Artificial Intelligence has entered a new era where language alone is no longer enough. Multimodal LLMs (large language models) are setting the pace for this shift, enabling AI systems to understand and respond to a wide range of human inputs, including text, speech, images, and even video. According to the Gartner, 2024 Hype Cycle for Generative AI, Multimodal GenAI, and open-source LLMs are two transformative technologies with the potential to deliver substantial competitive advantage.
These models are already transforming customer experience (CX), enabling AI agents to process voice input, trigger an SMS, analyze uploaded images, and resolve issues—seamlessly.
In this article, we’ll explain multimodal large language models (MLLMs), how they work, what distinguishes them from traditional LLMs, and how Quiq helps businesses orchestrate them into powerful, real-world customer experiences.
Multimodal CX vs. Multimodal LLMs
While the terms ‘multimodal’ and ‘multichannel’ are often used interchangeably, it’s important to understand their distinctions, especially in CX. A multimodal LLM can natively process different input types (text, images, speech, video). A multimodal CX experience, however, may involve multiple communication channels—such as voice and digital messaging—being used at once. Quiq brings these together, letting users speak on the phone while texting images, with AI understanding and unifying all the inputs in real time, just like a human agent would.
What is a Multimodal LLM?
A multimodal large language model (MLLM) is an AI model that processes diverse types of data, not just written text but also images, speech, and videos.
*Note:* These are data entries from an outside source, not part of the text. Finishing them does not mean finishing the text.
-- ==== Sys2Proof/Tests/Slice0.lean ====
section
/-! SUPPORT. Tests: the well-formedness smoke, values and single steps whose expected results the spec gives
(each names where), and for every obligation with hypotheses a witness that they can be met, clause by
clause. -/

open Sys2Proof Sys2Proof.Machine

namespace Sys2Proof.Tests

/-! ### The well-formedness smoke: a term each check refuses, and one at the bound it takes -/

theorem test_registerWrite_bytes :
    (Instr.registerWrite 0x018 0 0).wellFormed = false ∧
    (Instr.registerWrite 0x018 5 0).wellFormed = false ∧
    (Instr.registerWrite 0x018 1 0).wellFormed = true ∧
    (Instr.registerWrite 0x018 4 0).wellFormed = true := by decide

theorem test_stagingRead_bytes :
    (Instr.stagingReadEnd 0 true (List.replicate 4097 0)).wellFormed = false ∧
    (Instr.stagingReadEnd 0 true (List.replicate 4096 0)).wellFormed = true := by
  simp only [Instr.wellFormed, List.length_replicate]; decide

theorem test_commandAccess_bytes :
    (Instr.commandHostAccessEnd true (List.replicate 257 0)).wellFormed = false ∧
    (Instr.commandHostAccessEnd true (List.replicate 256 0)).wellFormed = true := by
  simp only [Instr.wellFormed, List.length_replicate]; decide

/-- No row of the table gives bits, so no word spells a command. -/
theorem test_decode (n w : Nat) : decodeTableWord n w = none ∧
    ∀ s : State, s.withFetchWord n w = s := ⟨rfl, fun _ => rfl⟩

/-! ### Values the spec gives -/

/-- The worked check value of chapter 1: 90, 05, 91, 1A, 2B give F9, FA, 16, 24, 2D. -/
theorem test_crc : crcByte 0 0x90 = 0xF9 ∧ crcByte 0xF9 0x05 = 0xFA ∧ crcByte 0xFA 0x91 = 0x16 ∧
    crcByte 0x16 0x1A = 0x24 ∧ crcByte 0x24 0x2B = 0x2D := by decide

/-- IDR reads A5D32402h, IMR FFh after a reset (section 12.7). -/
theorem test_registers : readRegister 0 State.reset = 0xA5D32402 ∧
    readRegister 0x01C State.reset = 0xFF := by decide

/-- Fields are little-endian (R199). -/
theorem test_byte_order : rd64 [1, 2, 3, 4, 5, 6, 7, 8] 0 = 0x0807060504030201 ∧
    le32 0x04030201 = [1, 2, 3, 4] := by decide

/-! ### States to test on -/

/-- A controller in a state, with bus mastering enabled, one second after its reset. -/
def at_ (c : Ctrl) : State :=
  { State.reset with
    timebase := 1000000,
    link := { Link.reset with
      ctrl := c, en := c == .starting || c == .running || c == .halted, busMaster := true } }

def up : State := at_ .running
def halted : State := at_ .halted

/-- A host access in flight, issued at 0. -/
def access (k : AccessKind) (x : Xfer) (forCommand : Bool) : Access := ⟨k, x, 0, forCommand, false, false⟩
def flying (s : State) (a : Access) : State := { s with accesses := [a] }

/-- A segment, a request for port 0 and its transaction, taken from RQ0 for CQ0. -/
def seg (k : SegKind) (join : Bool) (n : Half) : Segment := ⟨k, 0x48, join, false, 0, n⟩
def request (segs : List Segment) : Request :=
  { tag := 7, port := 0, fence := false, urgent := false, notify := false, suppress := false,
    chk := true, nseg := byteN segs.length, arbRetries := 1, nackRetries := 1, retryGap := 0,
    deadline := 1, buffer := 0x1000, segs := segs }
def txn (segs : List Segment) (x : TxnState) : Txn :=
  { req := request segs, origin := .rq 0, port := 0, cq := 0, state := x, mark := none, takenAt := 0,
    arbUsed := 0, nackUsed := 0, attempts := 0, started := none, gapFrom := 0, result := .ok,
    detail := 0, segIndex := 0, writeCount := 0, readCount := 0, endTime := 0, trig := none }

/-- The read of two bytes from register 05h of chapter 4's worked example. -/
def worked : List Segment := [seg .write true 1, seg .read false 2]

/-- Port 0 in a state, with the transaction of slot 0 in service and an engine. -/
def serving (c : Ctrl) (segs : List Segment) (x : TxnState) (ps : PortState) (E : Engine) : State :=
  (((at_ c).setSlot 0 (.txn (txn segs x))).modPort 0 fun P =>
    { P with
      state := ps, inService := some 0, list := [0], eng := E, busFree := true,
      outbound := [0x05] }).modCq 0 fun q => { q with state := .running, size := 4 }

def engine (ph : Phase) (segment : Nat) (crc : Byte) : Engine :=
  { Engine.reset with phase := ph, segment := segment, crc := crc }

/-- Whether a step goes on to a state that `f` holds of. -/
def after? (o : Host.Outcome State Fault Refusal) (f : State → Bool) : Bool :=
  match o with
  | .next s => f s
  | _ => false

/-- The engine after a step of port 0. -/
def engineAfter (o : Host.Outcome State Fault Refusal) : Option (Phase × Nat × Nat × Nat × Byte) :=
  match o with
  | .next s => let E := (s.port 0).eng; some (E.phase, E.segment, E.writeCount, E.readCount, E.crc)
  | _ => none

/-! ### Steps of the worked attempt (chapter 4, "one attempt, phase by phase") -/

theorem test_attemptBegin :
    engineAfter (exec (.attemptBegin 0) (serving .running worked .ready .idle Engine.reset)) =
      some (.opening, 0, 0, 0, 0x00) := by decide
theorem test_masterStart :
    engineAfter (exec (.masterStart 0 true)
      (serving .running worked .active .master (engine .opening 0 0))) =
      some (.addressing, 0, 0, 0, 0x00) := by decide
theorem test_masterAddressByte :
    engineAfter (exec (.masterAddressByte 0 true)
      (serving .running worked .active .master (engine .addressing 0 0))) =
      some (.sending, 0, 0, 0, 0xF9) ∧
    engineAfter (exec (.masterAddressByte 0 true)
      (serving .running worked .active .master
        { engine .addressing 1 0xFA with writeCount := 1 })) =
      some (.receiving, 1, 1, 0, 0x16) := by decide
theorem test_masterDataByteSent :
    engineAfter (exec (.masterDataByteSent 0 true)
      (serving .running worked .active .master (engine .sending 0 0xF9))) =
      some (.opening, 0, 1, 0, 0xFA) := by decide
theorem test_repeatedStart :
    engineAfter (exec (.repeatedStart 0 true)
      (serving .running worked .active .master
        { engine .opening 0 0xFA with writeCount := 1, restart := true })) =
      some (.addressing, 1, 1, 0, 0xFA) := by decide
theorem test_masterByteReceived :
    engineAfter (exec (.masterByteReceived 0 0x1A)
      (serving .running worked .active .master
        { engine .receiving 1 0x16 with writeCount := 1 })) =
      some (.receiving, 1, 1, 1, 0x24) ∧
    engineAfter (exec (.masterByteReceived 0 0x2B)
      (serving .running worked .active .master
        { engine .receiving 1 0x24 with writeCount := 1, readCount := 1, bytePos := 1 })) =
      some (.checking, 1, 1, 2, 0x2D) := by decide
theorem test_checkByte :
    engineAfter (exec (.checkByte 0 true 0x2D)
      (serving .running worked .active .master
        { engine .checking 1 0x2D with writeCount := 1, readCount := 2 })) =
      some (.closing, 1, 1, 2, 0x2D) := by decide

/-! ### Urgent insertion (chapter 3's worked example, its steps 1, 3 and 5) -/

/-- Port 1 with a list of transactions in slots 1, 2, …, given by queue and URGENT; the first is in
service. -/
def listed (l : List (RqId × Bool)) : State :=
  let slots := (List.range l.length).map fun i => (Fin.ofNat 64 (i + 1), l.getD i (0, false))
  (slots.foldl (fun s x => s.setSlot x.1 (.txn
      { txn [] .waiting with
        origin := .rq x.2.1, port := 1, req := { request [] with urgent := x.2.2 } })) up).modPort 1
    fun P => { P with list := slots.map Prod.fst, inService := some 1 }
def inserted (q : RqId) (l : List (RqId × Bool)) : List SlotId :=
  ((insertTxn 20 { txn [] .held with
    origin := .rq q, port := 1, req := { request [] with urgent := true } } (listed l)).port 1).list

theorem test_urgent_step1 :
    inserted 3 [(0, false), (0, false), (1, false), (2, false), (1, false)] = [1, 20, 2, 3, 4, 5] := by
  decide
theorem test_urgent_step3 :
    inserted 1 [(0, false), (3, true), (0, false), (1, false), (2, false), (1, false)] =
      [1, 2, 3, 4, 5, 6, 20] := by decide
theorem test_urgent_step5 :
    inserted 2 [(0, false), (3, true), (0, false), (1, false), (2, false), (1, false), (1, true),
      (2, false)] = [1, 2, 3, 4, 5, 6, 7, 8, 20] := by decide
Unlike traditional LLMs that rely solely on language, these models ‘see’ and ‘hear’ to better understand complex contexts. A large language model becomes a tool that can process textual data alongside image or video content to grasp meaning more holistically.
Industry analysts recognize the impact of this shift. Forrester Research identifies multimodal AI as a key trend reshaping automation, particularly in customer experience, where enterprises must meet users across diverse channels and content formats.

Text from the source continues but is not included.